De acuerdo con un estudio de la Bertelsmann Stiftung, en el que se evalúan las actuaciones de los gobiernos y las reformas realizadas en los países de la UE y la OCDE, España se encuentra todavía ante una encrucijada.

Aunque el estudio muestra algunos avances a raíz de las reformas del gobierno español, también evidencia que éstas aún no son eficaces. La situación del mercado laboral es dramática y el desempleo juvenil sigue siendo el principal desafío. Además, en comparación con otros países, las perspectivas de futuro son complicadas, ya que la situación económica del país impide realizar una mayor inversión en educación, investigación y desarrollo, a la vez que empeoran los sistemas de protección social.
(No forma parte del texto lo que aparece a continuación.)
-- ==== Sys2Proof/Config.lean ====
section
/-! DEFINITION. What the spec leaves open: each constant is opaque, so no proof can see a value (log entry 1). A constant whose first argument is a draw number is applied to State.freeCount or to a time, so that each use is a fresh value. -/

namespace Sys2Proof.Config

/-- R100 holds speeds to 16 fraction bits and does not say how the square root is rounded: true rounds up. -/
opaque sqrtRoundsUp : Nat → Bool

/-- R143: square root, arc tangent (in microsteps of electrical angle), sine and cosine of an angle in microsteps, and 2π; the spec gives no precision for them. -/
opaque sqrtR : Rat → Rat
opaque atan2Micro : Rat → Rat → Rat
opaque sinMicro : Rat → Rat
opaque cosMicro : Rat → Rat
opaque twoPi : Rat

/-- A reported measurement is a whole number of its unit; the spec does not say which way an inexact one is rounded. -/
opaque reportsUp : Rat → Bool

/-- R143, R147: the spec gives no k_e, R_tot, L_tot and C for an axis without teach results; in µV·s/rad, mΩ, µH and pF, by axis s × 3 + a. -/
opaque untaughtKe : Nat → Nat
opaque untaughtR : Nat → Nat
opaque untaughtL : Nat → Nat
opaque untaughtC : Nat → Nat

/-- R69 gives flash periods and no phase: offset of slice `s`'s flashing in ns. -/
opaque flashPhase : Nat → Nat

/-- R173: places of the thresholds inside the band, for slice and input (log entry 115). -/
opaque riseThreshold : Nat → Nat → Nat
opaque fallThreshold : Nat → Nat → Nat

/-- R78: the same for the loop channel comparators: channel, slice, contact. -/
opaque loopRise : Nat → Nat → Nat → Nat
opaque loopFall : Nat → Nat → Nat → Nat

/-- A value the spec does not state, for a use number and a draw number. -/
opaque freeNat : Nat → Nat → Nat

/-- The MAC address of a tool on the service port, by its IPv4 address (R372). -/
opaque macOf : Nat → List Byte

/-- Random bytes, as those of a nonce: draw, index. -/
opaque freeByte : Nat → Nat → Byte

/-- Codes and details of events whose block's chapter gives none (R287, R389): event number and what its fault register shows (port, channel, position or entry). -/
opaque eventCode : Nat → Nat
opaque eventDetail : Nat → Nat → Nat → Nat → Nat

/-- Digests and signatures, over byte lists (R433, R435, R437, R461). -/
opaque sha512 : List Byte → List Byte
opaque sha256 : List Byte → List Byte
opaque ed25519Valid : List Byte → List Byte → List Byte → Bool
opaque mldsaValid : List Byte → List Byte → List Byte → Bool
/-- The attestation key pairs the entropy source gives, by the seed drawn (R458). -/
opaque edPublic : Nat → List Byte
opaque mldsaPublic : Nat → List Byte
opaque ed25519Sign : Nat → List Byte → List Byte
opaque mldsaSign : Nat → List Byte → List Byte

end Sys2Proof.Config
end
Más de 100 expertos de todo el mundo, entre ellos algunos científicos españoles, colaboran cada dos años para analizar los países de la UE y la OCDE. Se basan en hasta 140 indicadores, la necesidad de reformas sociales, económicas y ecológicas; el estado de derecho y de la democracia; o la capacidad del gobierno para acometer reformas. Los resultados, publicados en el estudio Sustainable Governance Indicators (SGI), van acompañados de informes que, por un lado, evalúan los acontecimientos de los últimos años y por otro, comparan el grado de preparación de los 41 países analizados para afrontar los desafíos del futuro.

Una generación perdida

El estudio SGI revela que España, a pesar de las reformas estructurales y de la austeridad de los últimos años, se encuentra en el puesto 40 de la lista en el ámbito laboral, sólo por delante de Grecia. A la vista de la tasa de desempleo que afecta a los jóvenes españoles, más del 50%, el estudio habla de "generación perdida".

Las causas no parecen ser sólo coyunturales, sino también estructurales: los países con sistemas de formación profesional dual han sido capaces de integrar durante la crisis a muchos más jóvenes en el mundo laboral. No es posible aumentar la competitividad de manera estable recurriendo sólo a una reducción del coste salarial. Se sugiere que España necesita concentrarse en mejorar las oportunidades de los jóvenes. En este sentido, la Fundación Bertelsmann en España está desarrollando un proyecto por el empleo juvenil. Su vicepresidente, Francisco Belil, aboga por construir más puentes entre el sistema educativo y el empleo y desarrollar una formación profesional de calidad en nuestro país.

Tras casi seis años de continua recesión, en la categoría "sostenibilidad económica" España tan solo alcanza el puesto 37. En lo que respecta a la integración social, el estudio sitúa a España en el puesto 31, inmediatamente debajo de Portugal. A esto hay que añadir que la dura política de recortes está poniendo en riesgo la cohesión social del país. De este modo, en la comparativa, España se incluye en el grupo de los países del sur de Europa afectados por la crisis, que se encuentran a la cola de la lista en cuanto a perspectivas de futuro.Suecia, Noruega, Suiza, Finlandia, Dinamarca y Alemania encabezan la lista. Aunque estos países también están notando los efectos de la crisis económica en sus respectivos mercados laborales, obtienen resultados especialmente buenos en política social, de pensiones y presupuestaria, alcanzando una elevada sostenibilidad y conciliación de la vida familiar y laboral.

Brecha social y sostenibilidad en la Unión Europea

De acuerdo con el estudio, muchos estados de la UE y la OCDE muestran tendencias de consolidación presupuestaria. Sin embargo, el empeoramiento en el ámbito del empleo y la integración social aún no se ha detenido. Esto ocurre tanto en España como en el resto de países del sur de Europa. Las diferencias entre los estados más prósperos del norte y los países con mayor incidencia de la crisis del sur han aumentado notablemente. "Esta brecha social pone en peligro la sostenibilidad de la Unión Europea", declara Aart de Geus, presidente del consejo de la Bertelsmann Stiftung en Alemania.

Una lucha eficaz, por ejemplo contra la evasión fiscal, aumentaría la recaudación y, por tanto, mejoraría la sostenibilidad del país. Más allá del ámbito de la UE, llaman la atención los mediocres resultados de EE.UU. La mayor economía del mundo tan sólo logra el puesto 28 entre los países de la OCDE y la UE y revela una gran vulnerabilidad, precisamente en las áreas de integración social, sostenibilidad fiscal y medio ambiente.